theorem copyEmu_keeps {R : Part → Prop} {b₀ : State} (s : State) (src idx : Nat) (a b : Bool) (h_R : Allows R [.enc]) (h_s : Keeps R b₀ s) : Keeps R b₀ (copyEmu s src idx a b) := by
  unfold copyEmu
  repeat' first
    | with_reducible assumption
    | with_reducible apply modEmu_keeps
    | with_reducible apply Keeps.foldl
    | intro _ _ _
    | with_reducible apply Keeps.ite

theorem quadChange_keeps {R : Part → Prop} {b₀ : State} (s : State) (u : Nat) (a b : Bool) (n t : Nat) (h_R : Allows R [.regs, .recd, .enc]) (h_s : Keeps R b₀ s) : Keeps R b₀ (quadChange s u a b n t) := by
  unfold quadChange
  repeat' first
    | with_reducible assumption
    | (refine Allows.sub h_R ?_; decide)
    | with_reducible apply copyEmu_keeps
    | with_reducible apply moveCount_keeps
    | with_reducible apply illegal_keeps
    | with_reducible apply modCnt_keeps
    | with_reducible apply setF_keeps
    | with_reducible apply Keeps.ite

theorem execQuadTransition_keeps {R : Part → Prop} {b₀ : State} (u : Nat) (a b : Bool) (n t : Nat) (s : State) (h_R : Allows R [.regs, .recd, .enc]) (h_s : Keeps R b₀ s) : OKeeps R b₀ (execQuadTransition u a b n t s) := by
  unfold execQuadTransition
  repeat' first
    | with_reducible assumption
    | with_reducible apply quadChange_keeps
    | with_reducible apply OKeeps.answer

theorem indexEdge_keeps {R : Part → Prop} {b₀ : State} (s : State) (p : Nat) (z : Bool) (n t : Nat) (h_R : Allows R [.regs, .sys, .enc]) (h_s : Keeps R b₀ s) : Keeps R b₀ (indexEdge s p z n t) := by
  unfold indexEdge
  repeat' first
    | with_reducible assumption
    | (refine Allows.sub h_R ?_; decide)
    | with_reducible apply zeroCount_keeps
    | with_reducible apply followCount_keeps
    | with_reducible apply modSer_keeps
    | with_reducible apply edgeEvent_keeps
    | with_reducible apply setB_keeps
    | with_reducible apply setF_keeps
    | with_reducible apply wr_keeps
    | with_reducible apply Keeps.ite

theorem execIndexEdge_keeps {R : Part → Prop} {b₀ : State} (p : Nat) (z : Bool) (n t : Nat) (s : State) (h_R : Allows R [.regs, .sys, .enc]) (h_s : Keeps R b₀ s) : OKeeps R b₀ (execIndexEdge p z n t s) := by
  unfold execIndexEdge
  repeat' first
    | with_reducible assumption
    | with_reducible apply indexEdge_keeps
    | with_reducible apply OKeeps.answer

theorem wheelPulse_keeps {R : Part → Prop} {b₀ : State} (s : State) (w : Nat) (rising bHigh : Bool) (n t : Nat) (h_R : Allows R [.regs, .enc]) (h_s : Keeps R b₀ s) : Keeps R b₀ (wheelPulse s w rising bHigh n t) := by
  unfold wheelPulse
  repeat' first
    | with_reducible assumption
    | (refine Allows.sub h_R ?_; decide)
    | with_reducible apply copyEmu_keeps
    | with_reducible apply moveCount_keeps
    | with_reducible apply reportCount_keeps
    | with_reducible apply modCnt_keeps
    | with_reducible apply Keeps.ite

theorem execWheelPulse_keeps {R : Part → Prop} {b₀ : State} (w : Nat) (rising bHigh : Bool) (n t : Nat) (s : State) (h_R : Allows R [.regs, .enc]) (h_s : Keeps R b₀ s) : OKeeps R b₀ (execWheelPulse w rising bHigh n t s) := by
  unfold execWheelPulse
  repeat' first
    | with_reducible assumption
    | with_reducible apply wheelPulse_keeps
    | with_reducible apply OKeeps.answer

theorem serialStart_keeps {R : Part → Prop} {b₀ : State} (s : State) (p : Nat) (h_R : Allows R [.enc]) (h_s : Keeps R b₀ s) : Keeps R b₀ (serialStart s p) := by
  unfold serialStart
  repeat' first
    | with_reducible assumption
    | with_reducible apply modSer_keeps
    | with_reducible apply Keeps.ite

theorem execSerialReadStart_keeps {R : Part → Prop} {b₀ : State} (p : Nat) (s : State) (h_R : Allows R [.enc]) (h_s : Keeps R b₀ s) : OKeeps R b₀ (execSerialReadStart p s) := by
  unfold execSerialReadStart
  repeat' first
    | with_reducible assumption
    | with_reducible apply serialStart_keeps
    | with_reducible apply OKeeps.answer

theorem placeWord_keeps {R : Part → Prop} {b₀ : State} (s : State) (p v t : Nat) (h_R : Allows R [.regs, .enc]) (h_s : Keeps R b₀ s) : Keeps R b₀ (placeWord s p v t) := by
  unfold placeWord
  repeat' first
    | with_reducible assumption
    | (refine Allows.sub h_R ?_; decide)
    | with_reducible apply setAngle_keeps
    | with_reducible apply modSer_keeps
    | with_reducible apply wr_keeps

theorem takeWord_keeps {R : Part → Prop} {b₀ : State} (s : State) (p v t : Nat) (h_R : Allows R [.regs, .enc]) (h_s : Keeps R b₀ s) : Keeps R b₀ (takeWord s p v t) := by
  unfold takeWord
  repeat' first
    | with_reducible assumption
    | (refine Allows.sub h_R ?_; decide)
    | with_reducible apply placeWord_keeps
    | with_reducible apply modSer_keeps
    | with_reducible apply setF_keeps
    | with_reducible apply wr_keeps
    | with_reducible apply Keeps.ite

theorem endFallback_keeps {R : Part → Prop} {b₀ : State} (s : State) (p : Nat) (h_R : Allows R [.regs, .recd, .enc]) (h_s : Keeps R b₀ s) : Keeps R b₀ (endFallback s p) := by
  unfold endFallback
  repeat' first
    | with_reducible assumption
    | (refine Allows.sub h_R ?_; decide)
    | with_reducible apply placeWord_keeps
    | with_reducible apply setUnitState_keeps
    | with_reducible apply modSer_keeps
    | with_reducible apply record_keeps
    | with_reducible apply setB_keeps
    | with_reducible apply Keeps.ite
    | extract_lets
    | split

theorem readFails_keeps {R : Part → Prop} {b₀ : State} (s : State) (p : Nat) (h_R : Allows R [.regs, .recd, .enc]) (h_s : Keeps R b₀ s) : Keeps R b₀ (readFails s p) := by
  unfold readFails
  repeat' first
    | with_reducible assumption
    | (refine Allows.sub h_R ?_; decide)
    | with_reducible apply enterFault_keeps
    | with_reducible apply setUnitState_keeps
    | with_reducible apply modSer_keeps
    | with_reducible apply record_keeps
    | with_reducible apply bump_keeps
    | with_reducible apply setB_keeps
    | with_reducible apply Keeps.ite

theorem serialDone_keeps {R : Part → Prop} {b₀ : State} (s : State) (p : Nat) (w : SerialWord) (h_R : Allows R [.regs, .recd, .enc]) (h_s : Keeps R b₀ s) : Keeps R b₀ (serialDone s p w) := by
  unfold serialDone
  repeat' first
    | with_reducible assumption
    | (refine Allows.sub h_R ?_; decide)
    | with_reducible apply readFails_keeps
    | with_reducible apply takeWord_keeps
    | with_reducible apply modSer_keeps
    | with_reducible apply setB_keeps
    | with_reducible apply Keeps.ite
    | extract_lets
    | split

theorem execSerialReadDone_keeps {R : Part → Prop} {b₀ : State} (p : Nat) (w : SerialWord) (s : State) (h_R : Allows R [.regs, .recd, .enc]) (h_s : Keeps R b₀ s) : OKeeps R b₀ (execSerialReadDone p w s) := by
  unfold execSerialReadDone
  repeat' first
    | with_reducible assumption
    | with_reducible apply serialDone_keeps
    | with_reducible apply OKeeps.answer

theorem portMode_keeps {R : Part → Prop} {b₀ : State} (s : State) (p : Nat) (h_R : Allows R [.regs, .enc]) (h_s : Keeps R b₀ s) : Keeps R b₀ (portMode s p) := by
  unfold portMode
  repeat' first
    | with_reducible assumption
    | (refine Allows.sub h_R ?_; decide)
    | with_reducible apply setUnitState_keeps
    | with_reducible apply followCount_keeps
    | with_reducible apply modSer_keeps
    | with_reducible apply modCnt_keeps
    | with_reducible apply setB_keeps
    | with_reducible apply Keeps.ite

theorem wheelMode_keeps {R : Part → Prop} {b₀ : State} (s : State) (w : Nat) (h_R : Allows R [.regs, .enc]) (h_s : Keeps R b₀ s) : Keeps R b₀ (wheelMode s w) := by
  unfold wheelMode
  repeat' first
    | with_reducible assumption
    | (refine Allows.sub h_R ?_; decide)
    | with_reducible apply setUnitState_keeps
    | with_reducible apply modCnt_keeps
    | with_reducible apply setB_keeps

theorem portFltClear_keeps {R : Part → Prop} {b₀ : State} (s : State) (p v : Nat) (h_R : Allows R [.regs, .enc]) (h_s : Keeps R b₀ s) : Keeps R b₀ (portFltClear s p v) := by
  unfold portFltClear
  repeat' first
    | with_reducible assumption
    | (refine Allows.sub h_R ?_; decide)
    | with_reducible apply setUnitState_keeps
    | with_reducible apply followCount_keeps
    | with_reducible apply modSer_keeps
    | with_reducible apply setB_keeps
    | with_reducible apply Keeps.ite

theorem wheelFltClear_keeps {R : Part → Prop} {b₀ : State} (s : State) (w v : Nat) (h_R : Allows R [.regs, .enc]) (h_s : Keeps R b₀ s) : Keeps R b₀ (wheelFltClear s w v) := by
  unfold wheelFltClear
  repeat' first
    | with_reducible assumption
    | (refine Allows.sub h_R ?_; decide)
    | with_reducible apply setUnitState_keeps
    | with_reducible apply setB_keeps
    | with_reducible apply Keeps.ite

theorem windowEnd_keeps {R : Part → Prop} {b₀ : State} (s : State) (u : Nat) (h_R : Allows R [.regs, .enc]) (h_s : Keeps R b₀ s) : Keeps R b₀ (windowEnd s u) := by
  unfold windowEnd
  repeat' first
    | with_reducible assumption
    | (refine Allows.sub h_R ?_; decide)
    | with_reducible apply showSpeed_keeps
    | with_reducible apply modSer_keeps
    | with_reducible apply modCnt_keeps
    | with_reducible apply setB_keeps
    | with_reducible apply setF_keeps
    | with_reducible apply Keeps.ite

theorem execSpeedWindowEnd_keeps {R : Part → Prop} {b₀ : State} (u : Nat) (s : State) (h_R : Allows R [.regs, .enc]) (h_s : Keeps R b₀ s) : OKeeps R b₀ (execSpeedWindowEnd u s) := by
  unfold execSpeedWindowEnd
  repeat' first
    | with_reducible assumption
    | with_reducible apply windowEnd_keeps
    | with_reducible apply OKeeps.answer

theorem speedEdge_keeps {R : Part → Prop} {b₀ : State} (s : State) (i : Nat) (dir level : Bool) (t : Nat) (h_R : Allows R [.regs, .enc]) (h_s : Keeps R b₀ s) : Keeps R b₀ (speedEdge s i dir level t) := by
  unfold speedEdge
  repeat' first
    | with_reducible assumption
    | (refine Allows.sub h_R ?_; decide)
    | with_reducible apply copyEmu_keeps
    | with_reducible apply modCnt_keeps
    | with_reducible apply setB_keeps
    | with_reducible apply Keeps.ite

theorem execSpeedSignalEdge_keeps {R : Part → Prop} {b₀ : State} (i : Nat) (dir level : Bool) (t : Nat) (s : State) (h_R : Allows R [.regs, .enc]) (h_s : Keeps R b₀ s) : OKeeps R b₀ (execSpeedSignalEdge i dir level t s) := by
  unfold execSpeedSignalEdge
  repeat' first
    | with_reducible assumption
    | with_reducible apply speedEdge_keeps
    | with_reducible apply OKeeps.answer

theorem flowEdge_keeps {R : Part → Prop} {b₀ : State} (s : State) (f : Nat) (rising : Bool) (len : Nat) (h_R : Allows R [.regs, .enc]) (h_s : Keeps R b₀ s) : Keeps R b₀ (flowEdge s f rising len) := by
  unfold flowEdge
  repeat' first
    | with_reducible assumption
    | (refine Allows.sub h_R ?_; decide)
    | with_reducible apply modCnt_keeps
    | with_reducible apply bump_keeps
    | with_reducible apply wr_keeps
    | with_reducible apply Keeps.ite

theorem execFlowEdge_keeps {R : Part → Prop} {b₀ : State} (f : Nat) (rising : Bool) (len : Nat) (s : State) (h_R : Allows R [.regs, .enc]) (h_s : Keeps R b₀ s) : OKeeps R b₀ (execFlowEdge f rising len s) := by
  unfold execFlowEdge
  repeat' first
    | with_reducible assumption
    | with_reducible apply flowEdge_keeps
    | with_reducible apply OKeeps.answer

theorem emuRun_keeps {R : Part → Prop} {b₀ : State} (s : State) (k t : Nat) (h_R : Allows R [.enc]) (h_s : Keeps R b₀ s) : Keeps R b₀ (emuRun s k t) := by
  unfold emuRun
  repeat' first
    | with_reducible assumption
    | with_reducible apply modEmu_keeps

theorem emuBoundary_keeps {R : Part → Prop} {b₀ : State} (s : State) (k : Nat) (h_R : Allows R [.regs, .enc]) (h_s : Keeps R b₀ s) : Keeps R b₀ (emuBoundary s k) := by
  unfold emuBoundary
  repeat' first
    | with_reducible assumption
    | (refine Allows.sub h_R ?_; decide)
    | with_reducible apply emuRun_keeps
    | with_reducible apply modEmu_keeps
    | with_reducible apply setB_keeps
    | with_reducible apply setF_keeps

theorem emuEdge_keeps {R : Part → Prop} {b₀ : State} (s : State) (k t : Nat) (h_R : Allows R [.enc]) (h_s : Keeps R b₀ s) : Keeps R b₀ (emuEdge s k t) := by
  unfold emuEdge
  repeat' first
    | with_reducible assumption
    | with_reducible apply emuRun_keeps
    | with_reducible apply modEmu_keeps
    | with_reducible apply Keeps.ite

theorem execEmuOutputEdge_keeps {R : Part → Prop} {b₀ : State} (k t : Nat) (s : State) (h_R : Allows R [.enc]) (h_s : Keeps R b₀ s) : OKeeps R b₀ (execEmuOutputEdge k t s) := by
  unfold execEmuOutputEdge
  repeat' first
    | with_reducible assumption
    | with_reducible apply emuEdge_keeps
    | with_reducible apply OKeeps.answer

theorem ainFault_keeps {R : Part → Prop} {b₀ : State} (s : State) (a : Nat) (h_R : Allows R [.regs, .recd]) (h_s : Keeps R b₀ s) : Keeps R b₀ (ainFault s a) := by
  unfold ainFault
  repeat' first
    | with_reducible assumption
    | (refine Allows.sub h_R ?_; decide)
    | with_reducible apply record_keeps
    | with_reducible apply setB_keeps
    | with_reducible apply Keeps.ite

theorem ainClear_keeps {R : Part → Prop} {b₀ : State} (s : State) (a : Nat) (h_R : Allows R [.regs]) (h_s : Keeps R b₀ s) : Keeps R b₀ (ainClear s a) := by
  unfold ainClear
  repeat' first
    | with_reducible assumption
    | with_reducible apply setB_keeps
    | with_reducible apply Keeps.ite

theorem ainConvert_keeps {R : Part → Prop} {b₀ : State} (s : State) (a code : Nat) (h_R : Allows R [.regs, .recd, .enc]) (h_s : Keeps R b₀ s) : Keeps R b₀ (ainConvert s a code) := by
  unfold ainConvert
  repeat' first
    | with_reducible assumption
    | (refine Allows.sub h_R ?_; decide)
    | with_reducible apply ainClear_keeps
    | with_reducible apply ainFault_keeps
    | with_reducible apply modAin_keeps
    | with_reducible apply setF_keeps
    | with_reducible apply Keeps.ite

theorem execAinConversion_keeps {R : Part → Prop} {b₀ : State} (a code : Nat) (s : State) (h_R : Allows R [.regs, .recd, .enc]) (h_s : Keeps R b₀ s) : OKeeps R b₀ (execAinConversion a code s) := by
  unfold execAinConversion
  repeat' first
    | with_reducible assumption
    | with_reducible apply ainConvert_keeps
    | with_reducible apply OKeeps.answer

** EXERCISE REQUIREMENTS **
Give back the listing exactly, please, from its first line to the line containing "intro _ _ _", inclusive, and nothing past that line.

** ANSWER **
theorem copyEmu_keeps {R : Part → Prop} {b₀ : State} (s : State) (src idx : Nat) (a b : Bool) (h_R : Allows R [.enc]) (h_s : Keeps R b₀ s) : Keeps R b₀ (copyEmu s src idx a b) := by
  unfold copyEmu
  repeat' first
    | with_reducible assumption
    | with_reducible apply modEmu_keeps
    | with_reducible apply Keeps.foldl
    | intro _ _ _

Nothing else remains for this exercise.